Бабушка Асмик пристально на него посмотрела, улыбнулась и перекрестила его.
– Хороший, – шепнула она Инге. – Держись за него.
– Спасибо вам за все, бабушка Асмик, я вас как родную полюбила.
– А пельмени так и не научила меня делать…
– Спасибо вам за Ингу. Она о вас много говорила.
И он поднес к губам черную от загара сморщенную руку бабушки Асмик.
Та поцеловала его в лоб.
– Дай вам Бог счастья, дети мои!
И они уехали.
– Какая славная бабка!
– Она нам дала с собой целую сумку еды.
– Да ты что! Хорошо, не будем терять время в очередях.
– Леш, а куда мы едем?
– В Ялту.
– А зачем?
– Увидишь! – загадочно улыбнулся он.
– Леш, ну не мучай меня, я же умру!
– Ладно, так и быть. Скажу. Я договорился с одним товарищем, нам с тобой предоставят каюту на морском лайнере. Сплаваем до Одессы и обратно!
– Леша! – задохнулась от восторга Инга. – Лешенька!
– А когда вернемся, поедем домой, в Москву!
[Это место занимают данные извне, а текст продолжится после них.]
-- ==== Sys2Proof/Machine/Flags.lean ====
section
/-! DEFINITION. The condition flags (10_state.md R18-R20) and the branch test (40_control.md R81). -/

namespace Sys2Proof.Machine

/-- N, NEGATIVE (10_state.md R18). -/
def condN : BitVec 3 := 0b100

/-- Z, ZERO (10_state.md R18). -/
def condZ : BitVec 3 := 0b010

/-- P, POSITIVE (10_state.md R18). -/
def condP : BitVec 3 := 0b001

/-- The flag of a value (10_state.md R19). -/
def flagOf (v : Word) : BitVec 3 :=
  if v = 0 then condZ else if v.getLsbD 15 then condN else condP

/-- `setcc(v)` (10_state.md R19). -/
def setcc (v : Word) (s : State) : State := { s with cond := flagOf v }

/-- `x[r] <- v; setcc(v)`, the document's "update flags" (00_scope.md R11). -/
def writeAndFlag (r : Reg) (v : Word) (s : State) : State := setcc v (s.setReg r v)

/-- `(instr[11:9] & cond) != 0b000` (40_control.md R81). -/
def branchTaken (nzp cond : BitVec 3) : Bool := (nzp &&& cond) != 0#3

end Sys2Proof.Machine
end

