-- ==== Sys2Proof/Machine/Operands.lean ====
section
/-! DEFINITION. The operand forms (30_encoding.md R71, 42_load_store.md R96). `s.pc` is the incremented pc (10_state.md
R17), and every sum wraps modulo 2^16 (00_scope.md R9). -/

namespace Sys2Proof.Machine

/-- `sext_n(v)`: "if bit n-1 is set, OR the value with 0xFFFF << n ... otherwise the value is returned unchanged"
(00_scope.md R10). -/
def sext {n : Nat} (v : BitVec n) : Word :=
  if v.msb then v.setWidth 16 ||| (0xFFFF#16 <<< n) else v.setWidth 16

/-- An immediate, `sext_5(imm5)`. -/
def immOperand (imm5 : BitVec 5) : Word := sext imm5

/-- A PC-relative address, `pc + sext_9(offset9)`. -/
def pcRel9 (offset9 : BitVec 9) (s : State) : Word := s.pc + sext offset9

/-- A PC-relative target, `pc + sext_11(offset11)`. -/
def pcRel11 (offset11 : BitVec 11) (s : State) : Word := s.pc + sext offset11

/-- A base-plus-offset address, `x[baseR] + sext_6(offset6)`. -/
def baseOff6 (baseR : Reg) (offset6 : BitVec 6) (s : State) : Word := s.reg baseR + sext offset6

/-- An indirect address, `MemRead(pc + sext_9(offset9), 16)`, and the state after the pointer read. -/
def indirect9 (offset9 : BitVec 9) (s : State) : Word × State := memRead (pcRel9 offset9 s) s

end Sys2Proof.Machine
end

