-- ==== Sys2Proof/Certificates/Slice0/Obligations.lean ====
section
/-! DEFINITION. The statements about the model, for the provers. Each docstring names the rule of spec/ it formalises and,
where it rests on a choice that the source does not make, the log entry (notes/assumptions). In a statement about `exec`,
`s` is the state after the fetch: `s.pc` is the incremented pc (10_state.md R17). -/

namespace Sys2Proof.Claims

open Sys2Proof.Machine

/-! ### Terms of the statements -/

/-- `c` is the flag of `v` (10_state.md R19). -/
def FlagMatches (v : Word) (c : BitVec 3) : Prop :=
  (c = condZ ↔ v = 0) ∧ (c = condN ↔ v.getLsbD 15 = true) ∧ (c = condP ↔ v ≠ 0 ∧ v.getLsbD 15 = false)

/-- Every word of memory reads as before. -/
def SameMem (s t : State) : Prop := ∀ a, rawRead a t = rawRead a s

/-- Every register but `r` reads as before. -/
def SameRegsBut (r : Reg) (s t : State) : Prop := ∀ q, q ≠ r → t.reg q = s.reg q

/-- Every register reads as before. -/
def SameRegs (s t : State) : Prop := ∀ q, t.reg q = s.reg q

/-- The input side is as before: the pending bytes and the poll's fields. -/
def SameInput (s t : State) : Prop :=
  t.inQueue = s.inQueue ∧ t.pollScript = s.pollScript ∧ t.pollDraws = s.pollDraws

/-- The run state, the cause, the output and the fields only the host writes are as before. -/
def SameRun (s t : State) : Prop :=
  t.runState = s.runState ∧ t.abortCause = s.abortCause ∧ t.out = s.out ∧ t.inEnded = s.inEnded ∧
    t.hostAbort = s.hostAbort ∧ t.cfg = s.cfg

/-- The frame and the flag of an instruction that writes `v` to `d` and nothing else but COND. -/
def WritesOnly (d : Reg) (v : Word) (s t : State) : Prop :=
  t.reg d = v ∧ SameRegsBut d s t ∧ FlagMatches v t.cond ∧ t.pc = s.pc ∧ SameMem s t ∧ SameInput s t ∧ SameRun s t

/-- The result and the frame of a load of address `a` into `d`: the word and the device effect are those of the arbitered
read of `a` in `s`, and besides only `d` and COND are written. -/
def LoadsFrom (d : Reg) (a : Word) (s t : State) : Prop :=
  t.reg d = (memRead a s).1 ∧ SameRegsBut d s t ∧ FlagMatches (memRead a s).1 t.cond ∧ t.pc = s.pc ∧
    SameMem (memRead a s).2 t ∧ SameInput (memRead a s).2 t ∧ SameRun s t

/-- The result and the frame of a store of `v` to address `a`: that word, and no other, is replaced. -/
def StoresOnly (a v : Word) (s t : State) : Prop :=
  (∀ b, rawRead b t = if b = a then v else rawRead b s) ∧ SameRegs s t ∧ t.cond = s.cond ∧ t.pc = s.pc ∧
    SameInput s t ∧ SameRun s t

/-- A trap that went on has written R7 and left every other register, COND, the pc, memory and the input alone. -/
def TrapFrame (s t : State) : Prop :=
  t.reg .r7 = s.pc ∧ SameRegsBut .r7 s t ∧ t.cond = s.cond ∧ t.pc = s.pc ∧ SameMem s t ∧ SameInput s t ∧
    t.inEnded = s.inEnded ∧ t.hostAbort = s.hostAbort ∧ t.cfg = s.cfg

/-- The low byte of a word. -/
def lo (w : Word) : Byte := w.extractLsb' 0 8

/-- The high byte of a word. -/
def hi (w : Word) : Byte := w.extractLsb' 8 8

/-- The `j`-th word of the string that R0 points to; the address wraps. -/
def stringWord (s : State) (j : Nat) : Word := rawRead (s.reg .r0 + BitVec.ofNat 16 j) s

/-- R0 points to a string of `k` nonzero words and a zero word after them, read without a poll: STRING_READ is raw, or the
string does not run through KBSR. -/
def PlainString (s : State) (k : Nat) : Prop :=
  k < 65536 ∧ (∀ j, j < k → stringWord s j ≠ 0) ∧ stringWord s k = 0 ∧
    (s.cfg.stringRead = .raw ∨ ∀ j, j ≤ k → s.reg .r0 + BitVec.ofNat 16 j ≠ Config.kbsrAddr)

/-- A block that runs, with no host abort pending. -/
def Runs (s : State) : Prop := s.runState = .running ∧ s.hostAbort = none

/-- The two bytes of a word in an image file, high byte first (20_memory.md R50). -/
def wordBytes (w : Word) : List Byte := [hi w, lo w]

/-- The bytes of the image with origin `o` and words `ws` (70_reset_and_hazards.md R134). -/
def imageBytes (o : Word) (ws : List Word) : List Byte := wordBytes o ++ ws.flatMap wordBytes

/-- The registers an instruction may write in its own step (10_state.md R21). -/
def destinations : Instr → List Reg
  | .addReg d _ _ => [d]
  | .addImm d _ _ => [d]
  | .andReg d _ _ => [d]
  | .andImm d _ _ => [d]
  | .notReg d _ => [d]
  | .ld d _ => [d]
  | .ldi d _ => [d]
  | .ldr d _ _ => [d]
  | .lea d _ => [d]
  | .jsr _ => [.r7]
  | .jsrr _ => [.r7]
  | .trapGetc => [.r7]
  | .trapOut => [.r7]
  | .trapPuts => [.r7]
  | .trapIn => [.r7]
  | .trapPutsp => [.r7]
  | .trapHalt => [.r7]
  | .trap _ => [.r7]
  | .br _ _ => []
  | .jmp _ => []
  | .st _ _ => []
  | .sti _ _ => []
  | .str _ _ _ => []
  | .rti => []
  | .res => []

/-- The instructions that define a destination register, which alone set the flags in their own step (10_state.md R20). -/
def setsFlags : Instr → Bool
  | .addReg _ _ _ | .addImm _ _ _ | .andReg _ _ _ | .andImm _ _ _ | .notReg _ _ => true
  | .ld _ _ | .ldi _ _ | .ldr _ _ _ | .lea _ _ => true
  | .jsr _ | .jsrr _ | .br _ _ | .jmp _ | .st _ _ | .sti _ _ | .str _ _ _ | .rti | .res => false
  | .trapGetc | .trapOut | .trapPuts | .trapIn | .trapPutsp | .trapHalt | .trap _ => false

/-- The instructions that may write the pc themselves (10_state.md R17). -/
def writesPc : Instr → Bool
  | .br _ _ | .jmp _ | .jsr _ | .jsrr _ => true
  | .addReg _ _ _ | .addImm _ _ _ | .andReg _ _ _ | .andImm _ _ _ | .notReg _ _ => false
  | .ld _ _ | .ldi _ _ | .ldr _ _ _ | .lea _ _ | .st _ _ | .sti _ _ | .str _ _ _ | .rti | .res => false
  | .trapGetc | .trapOut | .trapPuts | .trapIn | .trapPutsp | .trapHalt | .trap _ => false

/-- The TRAP rows, the only instructions that drive the output collaborator (43_trap.md R106). -/
def isTrap : Instr → Bool
  | .trapGetc | .trapOut | .trapPuts | .trapIn | .trapPutsp | .trapHalt | .trap _ => true
  | .br _ _ | .jmp _ | .jsr _ | .jsrr _ => false
  | .addReg _ _ _ | .addImm _ _ _ | .andReg _ _ _ | .andImm _ _ _ | .notReg _ _ => false
  | .ld _ _ | .ldi _ _ | .ldr _ _ _ | .lea _ _ | .st _ _ | .sti _ _ | .str _ _ _ | .rti | .res => false

/-- The two string routines. -/
def isString : Instr → Bool
  | .trapPuts | .trapPutsp => true
  | .trapGetc | .trapOut | .trapIn | .trapHalt | .trap _ => false
  | .br _ _ | .jmp _ | .jsr _ | .jsrr _ => false
  | .addReg _ _ _ | .addImm _ _ _ | .andReg _ _ _ | .andImm _ _ _ | .notReg _ _ => false
  | .ld _ _ | .ldi _ _ | .ldr _ _ _ | .lea _ _ | .st _ _ | .sti _ _ | .str _ _ _ | .rti | .res => false

/-- The address an instruction stores to, if it stores (42_load_store.md R93, R94, R95). -/
def storeTarget : Instr → State → Option Word
  | .st _ off, s => some (s.pc + off.signExtend 16)
  | .str _ b off, s => some (s.reg b + off.signExtend 16)
  | .sti _ off, s => some (memRead (s.pc + off.signExtend 16) s).1
  | .ld _ _, _ | .ldi _ _, _ | .ldr _ _ _, _ | .lea _ _, _ => none
  | .addReg _ _ _, _ | .addImm _ _ _, _ | .andReg _ _ _, _ | .andImm _ _ _, _ | .notReg _ _, _ => none
  | .br _ _, _ | .jmp _, _ | .jsr _, _ | .jsrr _, _ | .rti, _ | .res, _ => none
  | .trapGetc, _ | .trapOut, _ | .trapPuts, _ | .trapIn, _ | .trapPutsp, _ | .trapHalt, _ | .trap _, _ => none

/-- Whether an instruction makes arbitered reads of its own, under the parameters of `s` (20_memory.md R59, R47). -/
def readsArbitered (i : Instr) (s : State) : Bool :=
  match i with
  | .ld _ _ | .ldi _ _ | .ldr _ _ _ | .sti _ _ => true
  | .trapPuts | .trapPutsp => decide (s.cfg.stringRead = .arbitered)
  | .lea _ _ | .st _ _ | .str _ _ _ => false
  | .addReg _ _ _ | .addImm _ _ _ | .andReg _ _ _ | .andImm _ _ _ | .notReg _ _ => false
  | .br _ _ | .jmp _ | .jsr _ | .jsrr _ | .rti | .res => false
  | .trapGetc | .trapOut | .trapIn | .trapHalt | .trap _ => false

end Sys2Proof.Claims

open Sys2Proof Sys2Proof.Machine Sys2Proof.Claims

/-! ### Bits and flags -/

/-- 00_scope.md R10 and 95_test_vectors.md T1: sign extension keeps the low n bits, is idempotent at the same width, and is
the two's-complement value. -/
def Obligations.SignExtensionKeepsTheSignedValue : Prop :=
  ∀ (n : Nat) (v : BitVec n), 1 ≤ n → n ≤ 15 →
    (sext v).toInt = v.toInt ∧ (sext v).extractLsb' 0 n = v ∧ sext ((sext v).extractLsb' 0 n) = sext v

/-- 10_state.md R19. -/
def Obligations.SetccFollowsTheFlagRule : Prop :=
  ∀ (v : Word) (s : State),
    (setcc v s).cond = (if v = 0 then condZ else if v.getLsbD 15 then condN else condP) ∧
      FlagMatches v (setcc v s).cond ∧ setcc v s = { s with cond := (setcc v s).cond }

/-! ### Encoding (rests on the opcode numbers and field positions of log 1 and the don't-care bits of log 6) -/

/-- Words written out from the patterns of 30_encoding.md R65 decode to their instructions; expected results are those of
95_test_vectors.md 2.3 (logs 1 and 6). -/
def Obligations.WrittenOutWordsDecode : Prop :=
  decode 0x0000 = .br 0 0 ∧ decode 0x1025 = .addImm .r0 .r0 5 ∧ decode 0x14C4 = .addReg .r2 .r3 .r4 ∧
    decode 0x14DC = .addReg .r2 .r3 .r4 ∧ decode 0x9280 = .notReg .r1 .r2 ∧ decode 0xCFFF = .jmp .r7 ∧
    decode 0x4FFF = .jsr 0x7FF ∧ decode 0x41C0 = .jsrr .r7 ∧ decode 0x62A0 = .ldr .r1 .r2 0x20 ∧
    decode 0x729F = .str .r1 .r2 0x1F ∧ decode 0xFF25 = .trapHalt ∧ decode 0xDABC = .res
Жениться!
Наши дни
Путь лежал в маленький городок на берегу Средиземного моря, на хорошей скорости часа полтора от Тель-Авива.
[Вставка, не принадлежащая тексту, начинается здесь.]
/-- Settles O6: along the decoder's own branches, on the opcode and for four opcodes on a form bit or the vector. -/
theorem everyWordMatchesTheRowItDecodesTo : Obligations.EveryWordMatchesTheRowItDecodesTo := by
  intro w
  change MatchesRow w (decode w)
  unfold decode
  split
  case h_2 h | h_6 h =>
    split
    case isTrue hf => exact matchesRow_of_immFlag h hf rfl rfl
    case isFalse hf => exact matchesRow_of_immFlag h (Bool.eq_false_iff.mpr hf) rfl rfl
  case h_5 h =>
    split
    case isTrue hf => exact matchesRow_of_longForm h hf rfl rfl
    case isFalse hf => exact matchesRow_of_longForm h (Bool.eq_false_iff.mpr hf) rfl rfl
  case h_16 =>
    have hop : opcodeField w = 0xF#4 := by
      generalize opcodeField w = op at *
      revert op
      decide
    exact matchesRow_decodeTrap hop
  all_goals exact matchesRow_of_opcode ‹_› rfl rfl

/-- Settles O3: twelve fixed words, each decoded by evaluation. -/
theorem writtenOutWordsDecode : Obligations.WrittenOutWordsDecode := by
  unfold Obligations.WrittenOutWordsDecode
  decide

end Sys2Proof

namespace Sys2Proof.Machine

open Sys2Proof.Claims

/-! ### Branches, jumps and calls (40_control.md) -/

/-- A write of the pc alone. -/
theorem setPc_frame (v : Word) (s : State) :
    SameRegs s (s.setPc v) ∧ (s.setPc v).cond = s.cond ∧ SameMem s (s.setPc v) ∧ SameInput s (s.setPc v) ∧
      SameRun s (s.setPc v) :=
  ⟨fun _ => rfl, rfl, fun _ => rfl, ⟨rfl, rfl, rfl⟩, ⟨rfl, rfl, rfl, rfl, rfl, rfl⟩⟩

/-- The state that a call of `v` leaves: R7 holds the incremented pc (40_control.md R83). -/
def callTo (v : Word) (s : State) : State := (s.setReg .r7 s.pc).setPc v

theorem callTo_frame (v : Word) (s : State) :
    (callTo v s).reg .r7 = s.pc ∧ SameRegsBut .r7 s (callTo v s) ∧ (callTo v s).cond = s.cond ∧
      SameMem s (callTo v s) ∧ SameInput s (callTo v s) ∧ SameRun s (callTo v s) := by
  have hother : SameRegsBut .r7 s (callTo v s) := fun q hq => by simp [callTo, hq]
  exact ⟨by simp [callTo], hother, rfl, fun _ => rfl, ⟨rfl, rfl, rfl⟩, ⟨rfl, rfl, rfl, rfl, rfl, rfl⟩⟩

theorem exec_jmp (b : Reg) (s : State) : exec (.jmp b) s = .next (s.setPc (s.reg b)) := rfl

theorem exec_jsr (off : BitVec 11) (s : State) :
    exec (.jsr off) s = .next (callTo (s.pc + off.signExtend 16) s) := by
  simp only [exec, execJsr, pcRel11, sext_eq_signExtend, callTo]

/-- The base register is read after the link: JSRR R7 goes on at the incremented pc (log 21). -/
theorem exec_jsrr (b : Reg) (s : State) :
    exec (.jsrr b) s = .next (callTo (if b = .r7 then s.pc else s.reg b) s) := by
  simp only [exec, execJsrr, setReg_reg, callTo]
Подступало привычное раздражение, как всегда перед встречей с матерью. Впрочем, все их встречи легко пересчитать по пальцам одной руки. Но сейчас она ждет от меня какой-то помощи… Интересно, какой? Даже вообразить трудно! Может, материальной? Это было бы самое простое. Но я не так уж богат… А запросы у нее будь здоров. Что ж, чем смогу, помогу. И почему я должен всем помогать? Вон, даже незнакомой девушке в аэропорту… А тут все-таки женщина, которая произвела меня на свет. Спасибо, конечно, я этот самый свет люблю. А ее не люблю! Но чтобы чувствовать себя порядочным человеком, приехал. А тут хамсин, здравствуйте, я ваша тетя! Кошмар какой-то, только под кондиционером и можно существовать, а от сильного кондиционера начинают течь сопли, тьфу ты! Он затормозил, достал из бардачка пачку бумажных платков, высморкался. А может, просто открыть все окна, на ходу будет обдувать… Но обдувало его таким нестерпимым жаром, что он предпочел сопли. И самому стало смешно, привычная жизнерадостность брала верх и над раздражением от хамсина, и над застарелой обидой на мать, и над некоторым разочарованием от исчезновения Риты. И чего унывать? Дорога прекрасная, машина идет хорошо, подумаешь, сопли текут, большое дело, это же не насморк, от которого неделю не отделаешься, а просто аллергия. А между прочим, в гостинице от кондиционера сопли не текли, в чем дело, интересно знать? А, понял, там кондиционер работал и при открытом окне… Надо попробовать и тут. Он приоткрыл окно в машине. Густой горячий воздух хлынул было в машину, но не смог добраться до Захара. И все сразу стало спокойно. Ну надо же, как интересно, а я ведь сделал совсем небольшую щелку… Настроение еще больше поднялось. Ага, а вот и нужный мне городок. Может, надо купить цветов? Да ну их… И где их искать в такую жарищу?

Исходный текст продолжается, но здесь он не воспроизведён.